Ich habe regelmäßig Kontakt nach Holland, angeblich war gestern noch offen?  ( keine gesicherte Information !)
Auch ich wollte unbedingt dort hin zum Angeln ,aber die Frage stellt sich im Moment doch eigentlich nicht mehr oder? 

LG Michael


----------



## Thomas. (20. März 2020)

zur info, da ich ja direkt an der Grenze wohne, kann ich sagen das diese leider noch für jeder man geöffnet ist. es wird aber von beiden Seiten drum gebeten nicht ins Nachbarland zu reisen. zb,hier


----------



## Bassattack (20. März 2020)

Thomas. schrieb:


> zur info, da ich ja direkt an der Grenze wohne, kann ich sagen das diese leider noch für jeder man geöffnet ist. es wird aber von beiden Seiten drum gebeten nicht ins Nachbarland zu reisen. zb,hier



Genau davon ging ich aus ,ich habe heute auch nur flüchtig von ein Kollegen gehört das die Grenze dicht wäre ,aber geglaubt hab ich das nicht .Danke für die info


----------



## Jason (20. März 2020)

Bassattack schrieb:


> Genau davon ging ich aus ,ich habe heute auch nur flüchtig von ein Kollegen gehört das die Grenze dicht wäre ,aber geglaubt hab ich das nicht .Danke für die info


Denk an deine Gesundheit und auch an die deiner Familie. Die Viren lauern überall. Ich würde das nicht auf mich nehmen.

Gruß Jason


----------



## Waller Michel (20. März 2020)

Für mich steht das auch außer Frage !


----------



## Jason (20. März 2020)

Waller Michel schrieb:


> Für mich steht das auch außer Frage !


Man muss erstmal abwarten wie alles verläuft. Wir sind erst am Anfang der Corona Grippe. Nichts auf die leichte Schulter nehmen. 

Gruß Jason


----------



## Waller Michel (20. März 2020)

jason 1 schrieb:


> Man muss erstmal abwarten wie alles verläuft. Wir sind erst am Anfang der Corona Grippe.
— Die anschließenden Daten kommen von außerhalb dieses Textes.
-- ==== Sys2Proof/Machine/MemCode.lean ====
section
/-! DEFINITION. The memory code of the HBM (R385 to R391): 72 symbols over GF(2^8), four check symbols, the address
tag, and what a read makes of a codeword with symbols in error; the code of the SRAM words (R743). -/

namespace Sys2Proof.Machine

/-- Multiplication by alpha in GF(2^8) with polynomial 0x11D (R386). -/
def gfX (a : Nat) : Nat := if 128 ≤ a then (2 * a) ^^^ 0x11D else 2 * a

/-- Multiplication in GF(2^8): `n` bits of `b` still to take. -/
def gfMulN : Nat → Nat → Nat → Nat
  | 0, _, _ => 0
  | n + 1, a, b => (if b % 2 = 1 then a else 0) ^^^ gfMulN n (gfX a) (b / 2)

/-- Multiplication in GF(2^8). -/
def gfMul (a b : Nat) : Nat := gfMulN 8 a b

/-- alpha^n. -/
def gfPow : Nat → Nat
  | 0 => 1
  | n + 1 => gfX (gfPow n)

/-- The value at alpha^j of the polynomial whose coefficients are given highest first (R386). -/
def gfEval (j : Nat) (c : List Nat) : Nat := c.foldl (fun a s => gfMul a (gfPow j) ^^^ s) 0

/-- One step of the division by g(x) = (x+1)(x+a)(x+a^2)(x+a^3): the remainder after one more symbol. The generator's
coefficients below x^4 are 15, 54, 120, 64. -/
def rsStep (r : List Nat) (s : Nat) : List Nat :=
  match r with
  | [a, b, c, d] =>
    let f := a ^^^ s
    [b ^^^ gfMul f 15, c ^^^ gfMul f 54, d ^^^ gfMul f 120, gfMul f 64]
  | r => r

/-- The four check symbols of 68 symbols (R385, R386). -/
def rsCheck (d : List Nat) : List Nat := d.foldl rsStep [0, 0, 0, 0]

/-- What the decoder makes of a codeword (R387). -/
inductive CodeOutcome where
  | clean
  | corrected (symbol value : Nat)
  | uncorrectable
  deriving DecidableEq, Repr

/-- Decodes 72 symbols: no error, one symbol corrected, or uncorrectable (R387). -/
def rsDecode (c : List Nat) : CodeOutcome :=
  let s0 := gfEval 0 c
  let s1 := gfEval 1 c
  let s2 := gfEval 2 c
  let s3 := gfEval 3 c
  if s0 = 0 ∧ s1 = 0 ∧ s2 = 0 ∧ s3 = 0 then .clean
  else match (List.range 72).find? fun i =>
      let x := gfPow (71 - i)
      s0 ≠ 0 && s1 == gfMul s0 x && s2 == gfMul s1 x && s3 == gfMul s2 x with
    | some i => .corrected i ((nth c i 0) ^^^ s0)
    | none => .uncorrectable

/-- The address tag of the unit at offset `o` of stack `n` (R389). -/
def atag (n o : Nat) : Nat :=
  let u := n * 2 ^ 30 + o / 64
  (u % 2 ^ 16) ^^^ (bits u 31 16) ^^^ (if bit u 32 then 0x8000 else 0)

/-- The metadata bytes of a unit (R388): tag, POISON and DIRTY, FMT. -/
def metaBytes (tag : Nat) (poison dirty : Bool) (fmt : Nat) : List Nat :=
  [tag % 256, tag / 256 % 256, b2n poison + 2 * b2n dirty, fmt % 256]

/-- The codeword of a unit: 64 data bytes, metadata, check symbols (R385). -/
def codeword (data : Bytes) (md : List Nat) : List Nat :=
  let d := data.map BitVec.toNat ++ md
  d ++ rsCheck d

/-- A codeword with an error pattern of symbols applied. -/
def withErrors (c : List Nat) (errs : List (Nat × Nat)) : List Nat :=
  errs.foldl (fun c e => setAt c e.1 (fun x => (x ^^^ e.2) % 256)) c

/-! ### SRAM words (R743): 32 data and 3 check symbols, generator (x+1)(x+a)(x+a^2) -/

/-- The syndrome at alpha^j of a word with symbols in error: the code is linear, so the errors alone give it. -/
def sramSyn (l : List (Fin 35 × Byte)) (j : Nat) : Nat :=
  l.foldl (fun a e => a ^^^ gfMul e.2.toNat (gfPow (j * (34 - e.1.val)))) 0

/-- What the code finds (R743): 0 no error, 1 one symbol, which is corrected, 2 an uncorrectable word. -/
def sramFinds (l : List (Fin 35 × Byte)) : Nat :=
  let s0 := sramSyn l 0
  let s1 := sramSyn l 1
  let s2 := sramSyn l 2
  if s0 = 0 ∧ s1 = 0 ∧ s2 = 0 then 0
  else if (List.range 35).any fun k => s0 ≠ 0 && s1 == gfMul s0 (gfPow k) && s2 == gfMul s1 (gfPow k) then 1
  else 2

/-- Whether a command meets an uncorrectable word after `n` rows (R744). -/
def sramStops (x : Sram) (n : Nat) : Bool :=
  match x with
  | .clean => false
  | .word l k => sramFinds l == 2 && k == n

end Sys2Proof.Machine
end

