/-- A drained contribution enters the holding area (R325, R332 to R334, R337 to R340, R348): the state, and whether its count
passes MB_COUNT. A held record whose elements disagree with its RES bytes makes the sum CORRUPT (DEDUCED, log 19). -/
def State.holdAdd (s : State) (tag : Nat) (g : Gx) : State × Bool :=
  let e := s.tagEnt tag
  let a := e.holdAddr + holdLen e.width * g.block
  let old := (s.memRead a (holdLen e.width)).1
  let l := gxLen e.width
  let live := field old (l + 1) 1 == s.step.attempt && field old (l + 2) 2 == s.stepNo % 65536
  let n := if live then field old l 1 else 0
  if s.step.mbCount ≤ n then (s, true)
  else
    let o := Gx.ofRec old e.width
    let u := s.upset g.block false
    let s := if n = 0 then s else u.2.2
    let fail := n ≠ 0 && o.resOk && (u.2.1 || !gxAddOk o g)
    let sum := if n = 0 then g else if fail || !o.resOk then (gxAdd e.width o g).corrupt else gxAdd e.width o g
    let s := if fail then s.adderFail g.block else if n ≠ 0 && u.1 then s.adderRetry g.block else s
    let s := if n ≠ 0 && bit o.flags 0 then s else s.tellOvf tag sum
    let trail := [BitVec.ofNat 8 (n + 1), BitVec.ofNat 8 s.step.attempt] ++ toBytes 2 s.stepNo ++ [0, 0, 0, 0]
    let s := s.memWrite a (sum.toRec e.width ++ trail) (0x30 + e.width)
    let s := s.onTag tag fun t => { t with counts := Tbl.set 0 t.counts g.block (n + 1), flags := t.flags ||| sum.flags }
    (if n + 1 = s.step.mbCount then s.ownTotal tag sum else s, false)

/-! ### The END checks -/

/-- The causes that the checks of a node raise (R335, R344): counts or index sums that disagree, and sums that disagree. The
counts come first, so that where both fail a lead records COUNT (DEDUCED, log 19). -/
def endCauses (t : TagSt) (ends : List EndRec) : List Nat :=
  let sum := ends.foldl (fun a e => (a + e.sum) % 2 ^ 64) 0
  let ovf := bit t.outFlags 0 || ends.any fun e => bit e.flags 0
  (if ends.all fun e => e.blocks == t.outBlocks && e.idx == t.outIdx then [] else [4]) ++
    (if sum = t.outSum then [] else [if ovf then 5 else 3])

/-- The first cause of repeat that a tag's flags give at the root (R361, R363). -/
def flagCause (f : Nat) : Nat := if bit f 3 then 2 else if bit f 0 then 5 else if bit f 2 then 6 else 0

/-- An END record as a message. -/
def EndRec.msg (e : EndRec) : Msg := .endRec e.src e.sum e.blocks e.idx e.flags

/-- The root's final END reaches a device (R355, R356): it goes on down the tree; the blocks received must have its
checksum and count, and then RED_DONE counts the tag and the device confirms it (ledger message kind 3). -/
def State.finalEnd (s : State) (tag : Nat) (e : EndRec) : State :=
  let s := (s.tree tag).2.foldl (fun s c => s.say c 0x40 tag e.msg) s
  let t := s.tagSt tag
  if t.done || t.bad then s
  else if t.gotSum ≠ e.sum || t.gotBlocks ≠ e.blocks then (s.onTag tag fun t => { t with bad := true }).tellLead 13 [tag]
  else
    let s := s.onTag tag fun t => { t with done := true }
    State.tellLead { s with red := { s.red with
      redDone := Tbl.upd 0 s.red.redDone (s.tagEnt tag).doneCtr fun n => (n + 1) % 2 ^ 32 } } 3 [tag]

/-- A node holds END from every child and its own total, and has sent every block of the tag (R342, R344): it checks the tag
and sends its own END, or, at the root, tells the lead that the tag has passed (ledger message kind 5). -/
def State.endCheck (s : State) (tag : Nat) : State :=
  let t := s.tagSt tag
  let tr := s.tree tag
  if t.checked || t.ends.length ≠ tr.2.length + 1 || s.red.waiting.any (fun w => w.1 == tag) then s
  else
    let cs := endCauses t t.ends
    let s := s.onTag tag fun t => { t with checked := true }
    if !cs.isEmpty then cs.foldl (fun (s : State) c => s.raiseCause c) s
    else
      let e : EndRec := { src := s.fab.device, sum := t.outSum, blocks := t.outBlocks, idx := t.outIdx
                          flags := t.outFlags ||| t.ends.foldl (fun a e => a ||| e.flags) 0 }
      match tr.1 with
      | some _ => s.sayUp (s.tagEnt tag).tree 0x40 tag e.msg
      | none =>
        if flagCause e.flags ≠ 0 then s.raiseCause (flagCause e.flags)
        else
          (s.tellLead 5 [tag]).finalEnd tag e

/-- The device sends END for a tag when its drain counter is full (R342), after the second check of R343. -/
def State.endTag (s : State) (tag : Nat) : State :=
  let t := s.tagSt tag
  if t.endSent then s
  else
    let s := s.onTag tag fun t => { t with endSent := true }
    let s := if t.counts.any fun p => p.2 ≠ 0 && p.2 < s.step.mbCount then s.raiseCause 4
      else if t.part ≠ t.sum then s.raiseCause (if bit t.flags 0 then 5 else 3) else s
    let e : EndRec := { src := s.fab.device, sum := t.sum, blocks := t.blocks, idx := t.idx, flags := t.flags }
    match s.tree tag with
    | (some _, []) => s.sayUp (s.tagEnt tag).tree 0x40 tag e.msg
    | _ => (s.onTag tag fun t => { t with ends := t.ends ++ [e] }).endCheck tag

end Sys2Proof.Machine
end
Nichts auf die leichte Schulter nehmen.
> 
> Gruß Jason


Ja auf jeden Fall! 
Auch wenn man selbst gut mit zurecht käme, von der Gesundheit, kann man ja immerhin auch andere infizieren die damit vielleicht nicht gut zurecht kommen! 
Ich verliere sogar einiges an Geld dadurch das ich nicht nach Holland komme !
Trotzdem ist das für mich keine Frage! 

LG Michael


----------



## Hering 58 (20. März 2020)

Waller Michel schrieb:


> Ja auf jeden Fall!
> Auch wenn man selbst gut mit zurecht käme, von der Gesundheit, kann man ja immerhin auch andere infizieren die damit vielleicht nicht gut zurecht kommen!
> Ich verliere sogar einiges an Geld dadurch das ich nicht nach Holland komme !
> Trotzdem ist das für mich keine Frage!
> ...


Gesundheit geht vor Michi.


----------



## Waller Michel (20. März 2020)

Hering 58 schrieb:


> Gesundheit geht vor Michi.


Selbstverständlich!  Absolut meine Meinung und auch die Gesundheit der Menschen mit denen man Kontakt hat !

LG


----------



## nostradamus (20. März 2020)

Hi,
gerade die Niederlande ist  bzgl Corona nicht zu unterschätzen. Rechne mal die Fälle auf die Bevölkerung hoch und du wirst sehen, dass man nicht dort sein möchte.


----------



## Juergen Mittelmeer (20. März 2020)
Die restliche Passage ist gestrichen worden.